La visite effectuée par le chef de l’Etat Abdelmadjid Tebboune au Vatican et sa rencontre avec le Pape Léon XIV n’en finissent pas de susciter des réactions, parfois outrées, dans certains cercles politico-religieux en Algérie.
Si, sur le plan diplomatique, l’événement s’inscrit dans le cadre d’un dialogue interreligieux et d’un repositionnement géopolitique discret d’Alger sur la scène internationale, il semble avoir déclenché une levée de boucliers chez les courants islamistes les plus conservateurs.
Au cœur de la crispation : la perspective évoquée d’une visite du Pape Léon XIV en Algérie et d’un hommage solennel rendu à Saint Augustin, figure fondatrice de la pensée chrétienne, originaire de l’actuelle ville d’Annaba. Ce simple projet ravive une mémoire historique que certains voudraient voir enfouie à jamais : celle d’une Algérie plurielle, profondément marquée par des strates de civilisation berbère, romaine et chrétienne avant l’arrivée de l’islam.
Pour ces courants idéologiques, qui ont érigé une lecture rigide de l’histoire nationale en dogme intangible, la reconnaissance officielle du passé chrétien du pays serait perçue comme une remise en cause de l’identité islamique exclusive qu’ils tentent d’imposer depuis des décennies. L’évocation de Saint Augustin, penseur majeur de l’Église et philosophe d’origine amazighe, ne représente pas seulement un sujet théologique ou culturel. Elle touche un tabou politique : celui d’une Algérie dont l’histoire, bien antérieure à l’islam, pourrait servir de socle à une redéfinition plus inclusive de l’identité nationale.
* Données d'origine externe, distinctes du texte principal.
/-- A completed in-window row: both passes answered, and every pixel is as R120 says. -/
theorem composeWindowRow_ok {R : Nat} {snap : Snapshot} {mode : ModeVariant} {wl wr : Nat} {s t : State}
    (h : composeWindowRow R snap mode wl wr s = .ok t) :
    ∃ row, t = (afterSprites snap R s).setRow R row ∧ row.length = s.cfg.geo.frameW ∧
      RowGrows 15 s.cfg.geo.frameW (fbRow s.fb R) row ∧
      ∀ x, x < s.cfg.geo.frameW →
        if wl ≤ x ∧ x < wr then
          ∃ b f, back s mode snap (R - s.cfg.geo.contentY0) (x - s.cfg.geo.contentX0) = .ok b ∧
            fore s mode snap (R - s.cfg.geo.contentY0) (x - s.cfg.geo.contentX0) = .ok f ∧
            rowFind row x = some (finalPixel (drawPixel (secondDraw s.env) x) (f.map toPixel)
              (drawPixel (nextDraw s.env) x) (toPixel b))
        else rowFind row x = some (toPixel snap.border) := by
  unfold composeWindowRow at h
  simp only at h
  split at h
  · cases h
  · next row1 h1 =>
    split at h
    · cases h
    · next row3 h3 =>
      cases h
      obtain ⟨-, p1⟩ := paintChecked_ok h1
      obtain ⟨-, p3⟩ := paintChecked_ok h3
      refine ⟨_, rfl, paint_length .., ?_, fun x hx => ?_⟩
      · exact (((paintChecked_grows_ok (backPixel_palette _ _ _ _) h1).trans (paintDraw_grows ..)).trans
          (paintChecked_grows_ok (forePixel_palette _ _ _ _) h3)).trans
          ((paintDraw_grows ..).trans (borderStrips_grows ..))
      · rw [borderStrips_find _ _ _ _ hx]
        split
        · next hs =>
          obtain ⟨o1, q1, e1⟩ := p1 x hx
          obtain ⟨o3, q3, e3⟩ := p3 x hx
          rw [spanPixel, if_pos (inSpan_iff.mpr hs)] at q1 q3
          obtain ⟨b, hb, rfl⟩ := backPixel_some q1
          obtain ⟨f, hf, rfl⟩ := forePixel_ok q3
          refine ⟨b, f, hb, hf, ?_⟩
          rw [paintDraw_find _ _ hx, e3, paintDraw_find _ _ hx, e1]
          simp only [fbWrite_eq_or, Option.some_or, callSpriteBack_env, nextDraw, secondDraw, finalPixel]
          cases drawPixel (s.env.draws.tail.headD []) x <;> cases f <;>
            cases drawPixel (s.env.draws.headD []) x <;> rfl
        · rfl

theorem backPixel_error {s : State} {mode : ModeVariant} {snap : Snapshot} {r x a : Nat}
    (h : backPixel s mode snap r x = .error a) : back s mode snap r (x - s.cfg.geo.contentX0) = .error a := by
  unfold backPixel at h
  split at h <;> cases h
  assumption

theorem forePixel_error {s : State} {mode : ModeVariant} {snap : Snapshot} {r x a : Nat}
    (h : forePixel s mode snap r x = .error a) : fore s mode snap r (x - s.cfg.geo.contentX0) = .error a := by
  unfold forePixel at h
  split at h <;> cases h
  assumption

/-- A faulting in-window row: `Backfill` or `RasterContent` met an address out of range, in the column `k` of the
window and before it in none (R139); the row holds free values, and nothing else has changed but the back call's event and draw (R151, U4). -/
theorem composeWindowRow_error {R : Nat} {snap : Snapshot} {mode : ModeVariant} {wl wr a : Nat} {s t : State}
    (h : composeWindowRow R snap mode wl wr s = .error (a, t)) :
    ∃ k, wl ≤ k ∧ k < wr ∧
      ((t = s.setRow R (cutRow s.seq.cycle s.cfg.geo.frameW R) ∧
          back s mode snap (R - s.cfg.geo.contentY0) (k - s.cfg.geo.contentX0) = .error a ∧
          ∀ y, wl ≤ y → y < k →
            ∃ b, back s mode snap (R - s.cfg.geo.contentY0) (y - s.cfg.geo.contentX0) = .ok b) ∨
        (t = (callSpriteBack snap R s).setRow R (cutRow s.seq.cycle s.cfg.geo.frameW R) ∧
          fore s mode snap (R - s.cfg.geo.contentY0) (k - s.cfg.geo.contentX0) = .error a ∧
          (∀ y, wl ≤ y → y < min wr s.cfg.geo.frameW →
            ∃ b, back s mode snap (R - s.cfg.geo.contentY0) (y - s.cfg.geo.contentX0) = .ok b) ∧
          ∀ y, wl ≤ y → y < k →
            ∃ f, fore s mode snap (R - s.cfg.geo.contentY0) (y - s.cfg.geo.contentX0) = .ok f)) := by
  unfold composeWindowRow at h
  simp only at h
  split at h
  · next h1 =>
    cases h
    obtain ⟨k, hl, hr, hk, hlt⟩ := paintChecked_error h1
    refine ⟨k, hl, hr, .inl ⟨rfl, backPixel_error hk, fun y h2 h3 => ?_⟩⟩
    obtain ⟨o, ho⟩ := hlt y h2 h3
    obtain ⟨b, hb, -⟩ := backPixel_some ho
    exact ⟨b, hb⟩
  · next row1 h1 =>
    split at h
    · next h3 =>
      cases h
      obtain ⟨k, hl, hr, hk, hlt⟩ := paintChecked_error h3
      refine ⟨k, hl, hr, .inr ⟨rfl, forePixel_error hk, fun y h4 h5 => ?_, fun y h4 h5 => ?_⟩⟩
      · obtain ⟨o, ho, -⟩ := (paintChecked_ok h1).2 y (by omega)
        rw [spanPixel, if_pos (inSpan_iff.mpr ⟨h4, by omega⟩)] at ho
        obtain ⟨b, hb, -⟩ := backPixel_some ho
        exact ⟨b, hb⟩
      · obtain ⟨o, ho⟩ := hlt y h4 h5
        obtain ⟨f, hf, -⟩ := forePixel_ok ho
        exact ⟨f, hf⟩
    · cases h
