/-- Two steps a line, by induction on the lines of the frame. -/
theorem blankFrame_runs {snap : Snapshot} (hden : snap.den = 0) {s : State} (h : s.RunsAlone snap)
    (hline : s.seq.line = 0) {n : Nat} (hn : n < s.cfg.geo.totalLines) :
    ∃ u, runSteps (2 * n) s = .next u ∧ u.RunsAlone snap ∧ BlankFrame snap s n u := by
  induction n with
  | zero => exact ⟨s, rfl, h, .start snap hline h.sub⟩
  | succ n ih =>
    obtain ⟨u, hrun, halone, hblank⟩ := ih (Nat.lt_of_succ_lt hn)
    obtain ⟨hseq, hctl⟩ := renderStep_blank hden u
    refine ⟨advanceDone (renderStep snap u), ?_, halone.next_lineStart hseq hctl,
      (hblank.render hden halone.sub).advance (by rw [hseq]) hn⟩
    rw [Nat.mul_succ, runSteps_add hrun, halone.runSteps_line hseq]

/-- Settles O49: the run reaches the last line, whose advance publishes the frame buffer, by then all border. -/
theorem blankFrameIsAllBorder : Obligations.BlankFrameIsAllBorder := by
  unfold Obligations.BlankFrameIsAllBorder
  intro s snap hat hline hinputs hsnap hden
  obtain ⟨htotal, -, -, hvisible, -⟩ := s.cfg.ok
  have hrange : s.LineInRange := by
    rw [State.LineInRange, hline]
    exact htotal
  have hbefore : s.cfg.geo.totalLines - 1 < s.cfg.geo.totalLines := Nat.sub_one_lt_of_lt htotal
  obtain ⟨u, hrun, halone, hblank⟩ := blankFrame_runs hden ⟨hat, hrange, hinputs, hsnap⟩ hline hbefore
  obtain ⟨hseq, -⟩ := renderStep_blank hden u
  have hlast := hblank.render hden halone.sub
  obtain ⟨es, htrace, hnone⟩ := hlast.trace
  have hlineNo := hlast.line_toNat hbefore
  have hend := advanceDone_last (s := renderStep snap u) (by rw [hlineNo, hlast.cfg])
  obtain ⟨hregs, -, hctl, -⟩ := advanceDone_fields (renderStep snap u)
  refine ⟨advanceDone (renderStep snap u), es ++ [.publish (renderStep snap u).fb], (renderStep snap u).fb, ?_, ?_, ?_,
    fun R x hR hx => hlast.painted R x ?_ hR hx, ?_, hregs.trans hlast.regs, hctl.trans hlast.ctl⟩
  · rw [show 2 * s.cfg.geo.totalLines = 2 * (s.cfg.geo.totalLines - 1) + 2 by omega, runSteps_add hrun,
      halone.runSteps_line hseq]
  · simp [hend, htrace]
  · rw [publishedFrames_append, hnone]
    rfl
  · rw [linesDone, hlineNo, hseq, if_pos rfl]
    omega
  · obtain ⟨-, hsub, -⟩ := hat
    have hcycle : (renderStep snap u).seq.cycle + Config.cyclesPerLine = s.seq.cycle + 64 * s.cfg.geo.totalLines := by
      rw [hlast.cycle, Config.cyclesPerLine]
      omega
    rw [hend, State.setSeq_seq, hcycle, hlast.seq, ← hline, ← hsub]

end Sys2Proof.Machine
end

section
/-! PROOFS. The mode rasterers: cells, the pixel order within a byte, the bitmap reads, and the pixels of the five
modes from the bytes fetched (R130 to R136). -/

namespace Sys2Proof.Machine

/-! ### Cells, the pixel order within a byte, and bitmap reads (R130, R131) -/

/-- The bit a column selects, as a digit of the byte (R131, R47). -/
theorem hbit_eq (x : Byte) (cx : Nat) : hbit x cx = decide (x.toNat / 2 ^ (7 - cx) % 2 = 1) :=
  Nat.testBit_eq_decide_div_mod_eq

/-- The pair a column selects, as a base-4 digit of the byte (R131). -/
theorem mpair_toNat (x : Byte) (cx : Nat) : (mpair x cx).toNat = x.toNat / 2 ^ (6 - 2 * (cx / 2)) % 4 := by
  rw [mpair, BitVec.extractLsb'_toNat, Nat.shiftRight_eq_div_pow]

/-- Columns of the same pixel pair select the same two bits. -/
theorem mpair_congr (x : Byte) {cx cx' : Nat} (h : cx / 2 = cx' / 2) : mpair x cx = mpair x cx' := by
  rw [mpair, mpair, h]

/-- Settles O53: the selectors are digits of the byte, and a pair's digit depends on half the column only. -/
theorem cellsAndPixelOrder : Obligations.CellsAndPixelOrder := by
  unfold Obligations.CellsAndPixelOrder
  refine ⟨fun r c hr hc => ⟨rfl, cellOf_lt hr hc⟩, fun x cx _ => hbit_eq x cx, fun x k _ => ⟨?_, ?_⟩⟩
  · rw [mpair_toNat, Nat.mul_div_cancel_left k (by decide : 0 < 2)]
  · exact mpair_congr x (by omega)

/-- Settles O54: the bitmap's 8000 bytes fit in the 8192 that begin at an aligned address. -/
theorem bitmapReadNeverFaults : Obligations.BitmapReadNeverFaults := by
  unfold Obligations.BitmapReadNeverFaults
  exact fun s snap content c n cy halign hn hcy => ⟨_, memRead_of_lt _ (bitmap_lt halign hn hcy)⟩

/-! ### The fields of a byte and of a colour as numbers (R132 to R136) -/

theorem hiNibble_eq (x : Byte) : hiNibble x = BitVec.ofNat 4 (x.toNat / 16) := by
  rw [hiNibble, BitVec.extractLsb', Nat.shiftRight_eq_div_pow]

theorem loNibble_eq (x : Byte) : loNibble x = BitVec.ofNat 4 (x.toNat % 16) := by
  apply BitVec.eq_of_toNat_eq
  rw [loNibble, BitVec.extractLsb'_toNat, BitVec.toNat_ofNat, Nat.shiftRight_zero, Nat.mod_mod]

theorem low3_eq (k : Nibble) : low3 k = BitVec.ofNat 4 (k.toNat % 8) := by
  apply BitVec.eq_of_toNat_eq
  rw [low3, BitVec.toNat_setWidth, BitVec.extractLsb'_toNat, BitVec.toNat_ofNat, Nat.shiftRight_zero]

theorem bit3_eq (k : Nibble) : bit3 k = decide (8 ≤ k.toNat) := by
  revert k
  decide

/-- The glyph code of extended text (R134). -/
theorem glyph_toNat (v : Byte) : (v.extractLsb' 0 6).toNat = v.toNat % 64 := by
  rw [BitVec.extractLsb'_toNat, Nat.shiftRight_zero]

/-- The background index of extended text (R134). -/
theorem backgroundIndex_eq (v : Byte) : v.extractLsb' 6 2 = BitVec.ofNat 2 (v.toNat / 64) := by
  rw [BitVec.extractLsb', Nat.shiftRight_eq_div_pow]

/-! ### The multicolour pixels (R133, R136) -/

/-- The colour a pixel pair chooses out of three; pair 0 is background. -/
def pairColor (p : BitVec 2) (one two three : Nibble) : Option Nibble :=
  if p = 0#2 then none else if p = 1#2 then some one else if p = 2#2 then some two else some three

theorem textMultiPixel_of_lt (snap : Snapshot) (g : Byte) {k : Nibble} (cx : Nat) (hk : k.toNat < 8) :
    textMultiPixel snap g k cx = if hbit g cx then some (BitVec.ofNat 4 (k.toNat % 8)) else none := by
  have hbit3 : bit3 k = false := by rw [bit3_eq, decide_eq_false (Nat.not_le.mpr hk)]
  rw [textMultiPixel, if_pos hbit3, low3_eq]

theorem textMultiPixel_of_ge (snap : Snapshot) (g : Byte) {k : Nibble} (cx : Nat) (hk : 8 ≤ k.toNat) :
    textMultiPixel snap g k cx = pairColor (mpair g cx) snap.bg1 snap.bg2 (BitVec.ofNat 4 (k.toNat % 8)) := by
  have hbit3 : ¬ bit3 k = false := by rw [bit3_eq, decide_eq_true hk]; decide
  rw [textMultiPixel, if_neg hbit3, low3_eq, pairColor]

theorem bitmapMultiPixel_eq (b v : Byte) (k : Nibble) (cx : Nat) :
    bitmapMultiPixel b v k cx =
      pairColor (mpair b cx) (BitVec.ofNat 4 (v.toNat / 16)) (BitVec.ofNat 4 (v.toNat % 16)) k := by
  rw [bitmapMultiPixel, hiNibble_eq, loNibble_eq, pairColor]

/-! ### The pixels of each mode from the bytes its reads answer -/

section

variable {s : State} {snap : Snapshot} {r c : Nat} {v g b : Byte}

theorem fore_textNormal (hv : fetchVM s snap true c (cellOf r c) = .ok v)
    (hg : fetchCH s snap true c v.toNat (r % 8) = .ok g) :
    fore s .textNormal snap r c = .ok (if hbit g (c % 8) then some (fetchCR s true c (cellOf r c)) else none) := by
  simp only [fore, foreTextNormal, hv, hg, bind, Except.bind, pure, Except.pure]

theorem fore_textMulti (hv : fetchVM s snap true c (cellOf r c) = .ok v)
    (hg : fetchCH s snap true c v.toNat (r % 8) = .ok g) :
    fore s .textMulti snap r c = .ok (textMultiPixel snap g (fetchCR s true c (cellOf r c)) (c % 8)) := by
  simp only [fore, foreTextMulti, hv, hg, bind, Except.bind, pure, Except.pure]

theorem fore_textExtended (hv : fetchVM s snap true c (cellOf r c) = .ok v)
    (hg : fetchCH s snap true c (v.toNat % 64) (r % 8) = .ok g) :
    fore s .textExtended snap r c = .ok (if hbit g (c % 8) then some (fetchCR s true c (cellOf r c)) else none) := by
  simp only [fore, foreTextExtended, glyph_toNat, hv, hg, bind, Except.bind, pure, Except.pure]

theorem back_textExtended (hv : fetchVM s snap false c (cellOf r c) = .ok v) :
    back s .textExtended snap r c = .ok (bgColor snap (BitVec.ofNat 2 (v.toNat / 64))) := by
  simp only [back, backTextExtended, backgroundIndex_eq, hv, bind, Except.bind, pure, Except.pure]

theorem fore_bitmapNormal (hv : fetchVM s snap true c (cellOf r c) = .ok v)
    (hb : fetchBM s snap true c (cellOf r c) (r % 8) = .ok b) :
    fore s .bitmapNormal snap r c =
      .ok (if hbit b (c % 8) then some (BitVec.ofNat 4 (v.toNat / 16)) else none) := by
  simp only [fore, foreBitmapNormal, hiNibble_eq, hv, hb, bind, Except.bind, pure, Except.pure]

theorem back_bitmapNormal (hv : fetchVM s snap false c (cellOf r c) = .ok v) :
    back s .bitmapNormal snap r c = .ok (BitVec.ofNat 4 (v.toNat % 16)) := by
  simp only [back, backBitmapNormal, loNibble_eq, hv, bind, Except.bind, pure, Except.pure]

theorem fore_bitmapMulti (hv : fetchVM s snap true c (cellOf r c) = .ok v)
    (hb : fetchBM s snap true c (cellOf r c) (r % 8) = .ok b) :
    fore s .bitmapMulti snap r c = .ok (pairColor (mpair b (c % 8)) (BitVec.ofNat 4 (v.toNat / 16))
      (BitVec.ofNat 4 (v.toNat % 16)) (fetchCR s true c (cellOf r c))) := by
  simp only [fore, foreBitmapMulti, bitmapMultiPixel_eq, hv, hb, bind, Except.bind, pure, Except.pure]

end

/-- Settles O55: the colour's high bit chooses between one bit and a pixel pair; the video byte's two high bits choose
the background of extended text. -/
theorem textModePixels : Obligations.TextModePixels := by
  unfold Obligations.TextModePixels
  refine fun s snap r c v g hv => ⟨⟨rfl, rfl⟩, fun hg => ⟨fore_textNormal hv hg, fun hk => ?_, fun hk => ?_⟩,
    fun hg => fore_textExtended hv hg, fun u hu => ?_⟩
  · rw [fore_textMulti hv hg, textMultiPixel_of_lt snap g _ hk]
  · rw [fore_textMulti hv hg, textMultiPixel_of_ge snap g _ hk]
    refine ⟨?_, ?_, ?_, ?_⟩
    all_goals
      intro hpair
      rw [hpair]
      rfl
  · rw [back_textExtended hu]
    refine ⟨?_, ?_, ?_, ?_⟩
    all_goals
      intro hindex
      rw [hindex]
      rfl

/-- Settles O56: the pixel pair chooses among the video byte's two halves and the cell's colour. -/
theorem bitmapModePixels : Obligations.BitmapModePixels := by
  unfold Obligations.BitmapModePixels
  intro s snap r c v b hv hb
  rw [fore_bitmapMulti hv hb]
  refine ⟨fore_bitmapNormal hv hb, ?_, ?_, ?_, ?_, rfl, fun u hu => back_bitmapNormal hu⟩
  all_goals
    intro hpair
    rw [hpair]
    rfl

end Sys2Proof.Machine
end

section
/-! PROOFS. The arbiter's grant: the engine's wait for it, and a grant with no advance pending (R147, log 3). -/

namespace Sys2Proof.Machine

/-- A grant that no advance waits for is spent without effect (R147, log 3). -/
theorem grantStep_of_not_advancing {s : State} (halive : s.seq.phase ≠ .faulted)
    (hnone : ¬ (s.seq.phase = .running ∧ s.seq.sub = .advancing)) : grantStep s = .next s := by
  cases hp : s.seq.phase with
  | waitReady => simp only [grantStep, hp]
  | running =>
    cases hsub : s.seq.sub with
    | lineStart => simp only [grantStep, hp, hsub]
    | advancing => exact absurd ⟨hp, hsub⟩ hnone
  | stopped => simp only [grantStep, hp]
  | faulted => exact absurd hp halive

/-- Settles O37: the turn of an engine without its grant, and the grant that finds no pending advance. -/
theorem advanceWaitsForGrant : Obligations.AdvanceWaitsForGrant := by
  unfold Obligations.AdvanceWaitsForGrant
  exact ⟨fun _ hp hsub => engineStep_advancing hp hsub false, fun _ => grantStep_of_not_advancing⟩

end Sys2Proof.Machine
end

section
/-! PROOFS. The fault of a line step (60_exceptions.md): what it leaves (R151), which read raises it (R139, R152), and
when it is raised at all (R153). -/

namespace Sys2Proof.Machine

/-! ### What a faulting line step leaves (R151, R152) -/

/-- `a` is the address of the first read of the line that faults (R139): `Backfill` goes over the columns first, and
`RasterContent` after it. -/
def FirstFault (snap : Snapshot) (s : State) (a : Nat) : Prop :=
  ∃ x, s.InColumns snap x ∧
    (s.backAt snap x = .error a ∧ (∀ y, s.InColumns snap y → y < x → ∃ b, s.backAt snap y = .ok b) ∨
      s.foreAt snap x = .error a ∧ (∀ y, s.InColumns snap y → ∃ b, s.backAt snap y = .ok b) ∧
        ∀ y, s.InColumns snap y → y < x → ∃ f, s.foreAt snap y = .ok f)

theorem FirstFault.memSize_le {snap : Snapshot} {s : State} {a : Nat} (h : FirstFault snap s a) :
    Config.memSize ≤ a := by
  obtain ⟨x, -, ⟨hback, -⟩ | ⟨hfore, -⟩⟩ := h
  · obtain ⟨hge, rfl⟩ := back_error hback
    exact hge
  · exact fore_error_ge hfore

/-- The events a faulting line step has emitted before `Faulted`: `Backfill` comes before the back call, and
`RasterContent` after it (R99, R110). -/
def EventsBeforeFault (snap : Snapshot) (s : State) (es : List Event) : Prop :=
  es = startEvents snap s ∨
    es = startEvents snap s ++ [.spriteBack snap.videoAddr s.row (spriteCoord s.cfg.geo s.row)]

theorem EventsBeforeFault.mem {snap : Snapshot} {s : State} {es : List Event} (h : EventsBeforeFault snap s es)
    {e : Event} (he : e ∈ es) : e = .steal Config.badlinePenalty ∨ e = .rasterIrq s.seq.line ∨
      e = .spriteBack snap.videoAddr s.row (spriteCoord s.cfg.geo s.row) := by
  obtain rfl | rfl := h
  · exact (mem_startEvents he).imp_right .inl
  · obtain he | he := List.mem_append.mp he
    · exact (mem_startEvents he).imp_right .inl
    · exact .inr (.inr (List.mem_singleton.mp he))
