-- ==== Sys2Proof/Machine/Step.lean ====
section
/-! DEFINITION. One step of the block: a turn is taken, and the operation it performs is executed; a turn whose
trigger does not hold performs none. -/

namespace Sys2Proof.Machine

/-- One step. -/
def step (s : State) : Host.Outcome State Fault Refusal :=
  match s.afterTurn.op s.turn with
  | some i => exec i s.afterTurn
  | none => .next (s.afterTurn.passTurn s.turn)

/-- The state whose next step runs the operation of a table word (log 19). -/
def State.withFetchWord (s : State) (_nbits w : Nat) : State := s.placeWord (w % 2 ^ s.cfg.wSin)

end Sys2Proof.Machine
end

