/-- R145, R149 (the spec's decisions D7, D8): DEC4.CAPTURE1 to DEC4.CAPTURE4 (k + 1 is the arrival) complete and write one nibble: its place is 0, 2, 1, 3
under LSD_FIRST and 3, 1, 2, 0 under MSD_FIRST, every other nibble keeps its value, dp is not written, and next_digit
advances. -/
def Obligations.Dec4CapturePlacesNibble : Prop :=
  ∀ (k : Fin 4) (s : State) (d : Dec4) (sin : Sin4), s.dec = .v4 d → 7 ≤ s.cfg.idle.toNat →
    16 ≤ s.cfg.wReading4 →
    d.nextDigit = BitVec.ofNat 4 k.val →
    sin.asserted s.cfg .mup = false →
    sin.asserted s.cfg ([.dg1, .dg3, .dg2, .dg4].get k) = true →
    ∃ r : BitVec 16,
      exec ([.dec4Capture1 sin, .dec4Capture2 sin, .dec4Capture3 sin, .dec4Capture4 sin].get k) s =
        .next { s with dec := .v4 { reading := r, dp := d.dp, nextDigit := BitVec.ofNat 4 (k.val + 1) } } ∧
      ∀ j : Fin 4, nibble r j.val =
        if j.val = (match s.cfg.numbering4 with
          | .lsdFirst => [0, 2, 1, 3].get k
          | .msdFirst => [3, 1, 2, 0].get k)
        then digit4 s.cfg sin else nibble d.reading j.val

/-- R148: DEC4.STEP is the dispatch; it performs the effect of exactly one class. A reserved phase is refused (R105, R239; the
spec's decision D6). -/
def Obligations.Dec4StepPerformsExactlyOneClass : Prop :=
  ∀ (s : State) (d : Dec4) (sin : Sin4), s.dec = .v4 d →
    exec (.dec4Step sin) s =
      (if d.nextDigit = s.cfg.idle then
        (if sin.asserted s.cfg .mup then exec (.dec4IdleHold sin) s else exec (.dec4Sync sin) s)
      else if d.nextDigit = 4 then exec (.dec4Frozen sin) s
      else if h : d.nextDigit.toNat < 4 then
        (if sin.asserted s.cfg .mup then exec (.dec4Abort sin) s
        else if sin.asserted s.cfg ([.dg1, .dg3, .dg2, .dg4].get ⟨d.nextDigit.toNat, h⟩) then
          exec ([.dec4Capture1 sin, .dec4Capture2 sin, .dec4Capture3 sin, .dec4Capture4 sin].get
            ⟨d.nextDigit.toNat, h⟩) s
        else exec ([.dec4Hold1 sin, .dec4Hold2 sin, .dec4Hold3 sin, .dec4Hold4 sin].get ⟨d.nextDigit.toNat, h⟩) s)
      else .refused .reservedPhase) ∧
    (d.nextDigit.toNat ≤ 4 ∨ d.nextDigit = s.cfg.idle →
      ∃ d', exec (.dec4Step sin) s = .next { s with dec := .v4 d' })

/-! ### Laws of the decoders -/

/-- R105: a decoder step from a reserved phase, every value above 6 in V6 and above 4 in V4 but IDLE (by default 7 to 14 and 5
to 14), is refused. -/
def Obligations.ReservedPhaseIsRefused : Prop :=
  (∀ (s : State) (d : Dec6) (sin : Sin6), s.dec = .v6 d → 7 ≤ d.nextDigit.toNat → d.nextDigit ≠ s.cfg.idle →
    exec (.dec6Step sin) s = .refused .reservedPhase ∧ exec .seqStep s = .refused .reservedPhase) ∧
  (∀ (s : State) (d : Dec4) (sin : Sin4), s.dec = .v4 d → 5 ≤ d.nextDigit.toNat → d.nextDigit ≠ s.cfg.idle →
    exec (.dec4Step sin) s = .refused .reservedPhase ∧ exec .seqStep s = .refused .reservedPhase)

/-- The model's own choice (log 10): a class operation that the dispatch does not select in the decoder's phase is refused. -/
def Obligations.UnselectedClassIsRefused : Prop :=
  (∀ (s : State) (d : Dec6) (sin : Sin6) (c c' : Class6), s.dec = .v6 d →
    classify6 s.cfg d.nextDigit sin = some c' → c ≠ c' →
    exec (c.instr sin) s = .refused .notSelected) ∧
  (∀ (s : State) (d : Dec4) (sin : Sin4) (c c' : Class4), s.dec = .v4 d →
    classify4 s.cfg d.nextDigit sin = some c' → c ≠ c' →
    exec (c.instr sin) s = .refused .notSelected)

/-- The model's own choice (log 9): an operation of the other device family is refused. -/
def Obligations.OtherFamilyIsRefused : Prop :=
  (∀ (s : State) (d : Dec4) (sin : Sin6) (c : Class6) (r : BitVec 24) (p : BitVec 3), s.dec = .v4 d →
    exec (c.instr sin) s = .refused .otherVariant ∧ exec (.dec6Step sin) s = .refused .otherVariant ∧
    exec .dec6Reset s = .refused .otherVariant ∧ exec (.fmt6 r p sin) s = .refused .otherVariant) ∧
  (∀ (s : State) (d : Dec6) (sin : Sin4) (c : Class4) (r : BitVec 16), s.dec = .v6 d →
    exec (c.instr sin) s = .refused .otherVariant ∧ exec (.dec4Step sin) s = .refused .otherVariant ∧
    exec .dec4Reset s = .refused .otherVariant ∧ exec (.fmt4 r) s = .refused .otherVariant)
Ce raidissement idéologique témoigne, en creux, de la difficulté persistante à assumer la complexité du passé algérien. Il révèle aussi les lignes de fracture entre les institutions de l’État, engagées dans une stratégie d’ouverture mesurée vers l’Occident chrétien, et une partie de la mouvance islamiste qui voit dans tout dialogue interreligieux une menace existentielle.
La visite présidentielle au Vatican, si elle peut être interprétée comme un geste diplomatique classique, prend dès lors une dimension symbolique plus profonde. Elle interroge la capacité de l’Algérie officielle à affronter sereinement son histoire dans toute sa diversité, mais aussi à résister aux pressions d’un conservatisme identitaire qui craint moins la réalité du passé que les implications politiques de sa reconnaissance.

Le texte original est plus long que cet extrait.